Question

What will be the strength of $20$ vol of ${{\rm{H}}_{\rm{2}}}{{\rm{O}}_{\rm{2}}}$in terms of gram per litre?
$60.71\;{\rm{g}}\;{{\rm{L}}^{ - 1}}$
$5.6\;{\rm{g}}\;{{\rm{L}}^{ - 1}}$
$30.62\;{\rm{g}}\;{{\rm{L}}^{ - 1}}$
$17\;{\rm{g}}\;{{\rm{L}}^{ - 1}}$

Answer 1

Volume strength of hydrogen peroxide is the amount of volume of oxygen released on its decomposition. For hydrogen peroxide, ${\rm{20}}\,{\rm{V}}$in ${\rm{1}}\,{\rm{L}}$ means that after the decomposition of ${\rm{1}}\,{\rm{L}}$ peroxide, ${\rm{20}}\,{\rm{V}}$oxygen gas is evolved.

Complete step by step solution:
${{\rm{H}}_{\rm{2}}}{{\rm{O}}_{\rm{2}}}$ is miscible with water in all proportions and forms a hydrate ${{\rm{H}}_{\rm{2}}}{{\rm{O}}_{\rm{2}}}{\rm{.}}{{\rm{H}}_{\rm{2}}}{\rm{O}}$ $\left( {{\rm{mp \,221K}}} \right)$. Hydrogen peroxide has a non-planar structure.
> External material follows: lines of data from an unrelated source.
-- ==== Sys2Proof/Machine/Assembler.lean ====
section
/-! DEFINITION. The assembler syntax and the pseudo-instructions (spec 30_encoding R65, R69, R70): one command per line,
a mnemonic in capitals and, where the operation takes an immediate, one operand. Nothing of the block depends on it; it
says which word a line stands for. What the syntax leaves open is log 25. -/
namespace Sys2Proof.Machine

/-- `ENA100TH` is `SET100TH 1` (30_encoding R70). -/
def pseudoEna100th : Instr := .set100th 1

/-- `DIS100TH` is `SET100TH 0` (30_encoding R70). -/
def pseudoDis100th : Instr := .set100th 0

/-- `ENABATSW` is `SETBATSW 1` (30_encoding R70). -/
def pseudoEnabatsw : Instr := .setbatsw 1

/-- `DISBATSW` is `SETBATSW 0` (30_encoding R70). -/
def pseudoDisbatsw : Instr := .setbatsw 0

/-- `SETMODE12` is `SETHOURMODE 12` (30_encoding R70). -/
def pseudoSetmode12 : Instr := .sethourmode 12

/-- `SETMODE24` is `SETHOURMODE 24` (30_encoding R70). -/
def pseudoSetmode24 : Instr := .sethourmode 24

/-- What a mnemonic takes as its operand: none, or a number or an option name of a field (30_encoding R65, R69); an hour
mode is a number only. -/
inductive OperandKind where
  | absent
  | mode
  | optionOf (f : Field)
  deriving DecidableEq, Repr

/-- One mnemonic of the syntax. -/
structure AsmRow where
  name : List Char
  kind : OperandKind
  make : Byte → Instr

/-- The mnemonics of 30_encoding R63 and the pseudo-instructions of R70. -/
def asmRows : List AsmRow :=
  [⟨"BYTE2BCD".toList, .absent, fun _ => .byte2bcd⟩, ⟨"BCD2BYTE".toList, .absent, fun _ => .bcd2byte⟩,
    ⟨"ENCTIME".toList, .mode, .enctime⟩, ⟨"DECTIME".toList, .mode, .dectime⟩] ++
  [⟨"PACKDRIVE".toList, .optionOf .drive, .packdrive⟩, ⟨"PACKLOADCAP".toList, .optionOf .loadcap, .packloadcap⟩,
    ⟨"PACKHOURMODE".toList, .mode, .packhourmode⟩, ⟨"PACK100TH".toList, .optionOf .hundredths, .pack100th⟩,
    ⟨"PACKBATSW".toList, .optionOf .batsw, .packbatsw⟩] ++
  [⟨"UNPACKDRIVE".toList, .absent, fun _ => .unpackdrive⟩, ⟨"UNPACKLOADCAP".toList, .absent, fun _ => .unpackloadcap⟩,
    ⟨"UNPACKHOURMODE".toList, .absent, fun _ => .unpackhourmode⟩,
    ⟨"UNPACK100TH".toList, .absent, fun _ => .unpack100th⟩, ⟨"UNPACKBATSW".toList, .absent, fun _ => .unpackbatsw⟩] ++
  [⟨"SETDRIVE".toList, .optionOf .drive, .setdrive⟩, ⟨"SETLOADCAP".toList, .optionOf .loadcap, .setloadcap⟩,
    ⟨"SETHOURMODE".toList, .mode, .sethourmode⟩, ⟨"SET100TH".toList, .optionOf .hundredths, .set100th⟩,
    ⟨"SETBATSW".toList, .optionOf .batsw, .setbatsw⟩] ++
  [⟨"GETDRIVE".toList, .absent, fun _ => .getdrive⟩, ⟨"GETLOADCAP".toList, .absent, fun _ => .getloadcap⟩,
    ⟨"GETHOURMODE".toList, .absent, fun _ => .gethourmode⟩, ⟨"GET100TH".toList, .absent, fun _ => .get100th⟩,
    ⟨"GETBATSW".toList, .absent, fun _ => .getbatsw⟩] ++
  [⟨"ENA100TH".toList, .absent, fun _ => pseudoEna100th⟩, ⟨"DIS100TH".toList, .absent, fun _ => pseudoDis100th⟩,
    ⟨"ENABATSW".toList, .absent, fun _ => pseudoEnabatsw⟩, ⟨"DISBATSW".toList, .absent, fun _ => pseudoDisbatsw⟩,
    ⟨"SETMODE12".toList, .absent, fun _ => pseudoSetmode12⟩, ⟨"SETMODE24".toList, .absent, fun _ => pseudoSetmode24⟩]

/-- The option names of a field and their codes (30_encoding R65, R69). -/
def optionNames : Field → List (List Char × Byte)
  | .drive => [("normal".toList, 0), ("low".toList, 1), ("high".toList, 2)]
  | .loadcap => [("7.0".toList, 0), ("6.0".toList, 1), ("12.5".toList, 2)]
  | .hourmode => []
  | .hundredths => [("off".toList, 0), ("on".toList, 1)]
  | .batsw => [("off".toList, 0), ("on".toList, 1)]

/-- The value of a digit in a base up to 16. -/
def digitValue (base : Nat) (c : Char) : Option Nat :=
  let n := c.toNat
  let v :=
    if 48 ≤ n ∧ n ≤ 57 then n - 48
    else if 65 ≤ n ∧ n ≤ 70 then n - 55
    else if 97 ≤ n ∧ n ≤ 102 then n - 87
    else 16
  if v < base then some v else none

/-- The number a run of digits stands for, `acc` being the value of the digits before it. -/
def digitsValue (base acc : Nat) : List Char → Option Nat
  | [] => some acc
  | c :: cs =>
    match digitValue base c with
    | some d => digitsValue base (acc * base + d) cs
    | none => none

/-- A decimal or `0x` hexadecimal number (30_encoding R69). -/
def numberValue : List Char → Option Nat
  | [] => none
  | '0' :: 'x' :: c :: cs => digitsValue 16 0 (c :: cs)
  | c :: cs => digitsValue 10 0 (c :: cs)

/-- A number that fits `IMM` (30_encoding R64). -/
def immediateValue (cs : List Char) : Option Byte :=
  match numberValue cs with
  | some n => if n < 256 then some (BitVec.ofNat 8 n) else none
  | none => none

/-- The operand of a mnemonic: a number or, where it takes an option, one of the field's option names. -/
def operandValue (k : OperandKind) (cs : List Char) : Option Byte :=
  match k with
  | .absent => none
  | .mode => immediateValue cs
  | .optionOf f =>
    match (optionNames f).lookup cs with
    | some o => some o
    | none => immediateValue cs

/-- A line without its comment, which starts with `--` (30_encoding R69). -/
def stripComment : List Char → List Char
  | [] => []
  | '-' :: '-' :: _ => []
  | c :: cs => c :: stripComment cs

/-- The words of a line; `cur` holds the characters of the word being read, last first. -/
def lineWords (cur : List Char) : List Char → List (List Char)
  | [] => if cur.isEmpty then [] else [cur.reverse]
  | c :: cs =>
    if c = ' ' then (if cur.isEmpty then lineWords [] cs else cur.reverse :: lineWords [] cs)
    else lineWords (c :: cur) cs

/-- The command word of one line; port operands `port=value` are documentation only (30_encoding R69). None where the
line is no command. -/
def assembleLine (line : List Char) : Option CmdWord :=
  match (lineWords [] (stripComment line)).filter fun w => !w.contains '=' with
  | [] => none
  | [m] =>
    match asmRows.find? fun r => r.name == m with
    | some r => if r.kind = .absent then some (encode (r.make 0)) else none
    | none => none
  | [m, o] =>
    match asmRows.find? fun r => r.name == m with
    | some r => (operandValue r.kind o).map fun imm => encode (r.make imm)
    | none => none
  | _ => none

end Sys2Proof.Machine
end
In ${{\rm{H}}_{\rm{2}}}{{\rm{O}}_{\rm{2}}}$ structure in gas phase, dihedral angle is ${\rm{11}}{{\rm{0}}^{\rm{o}}}$ while in solid phase at 110K, the dihedral angle is ${\rm{90}}{\rm{.}}{{\rm{2}}^{\rm{o}}}$.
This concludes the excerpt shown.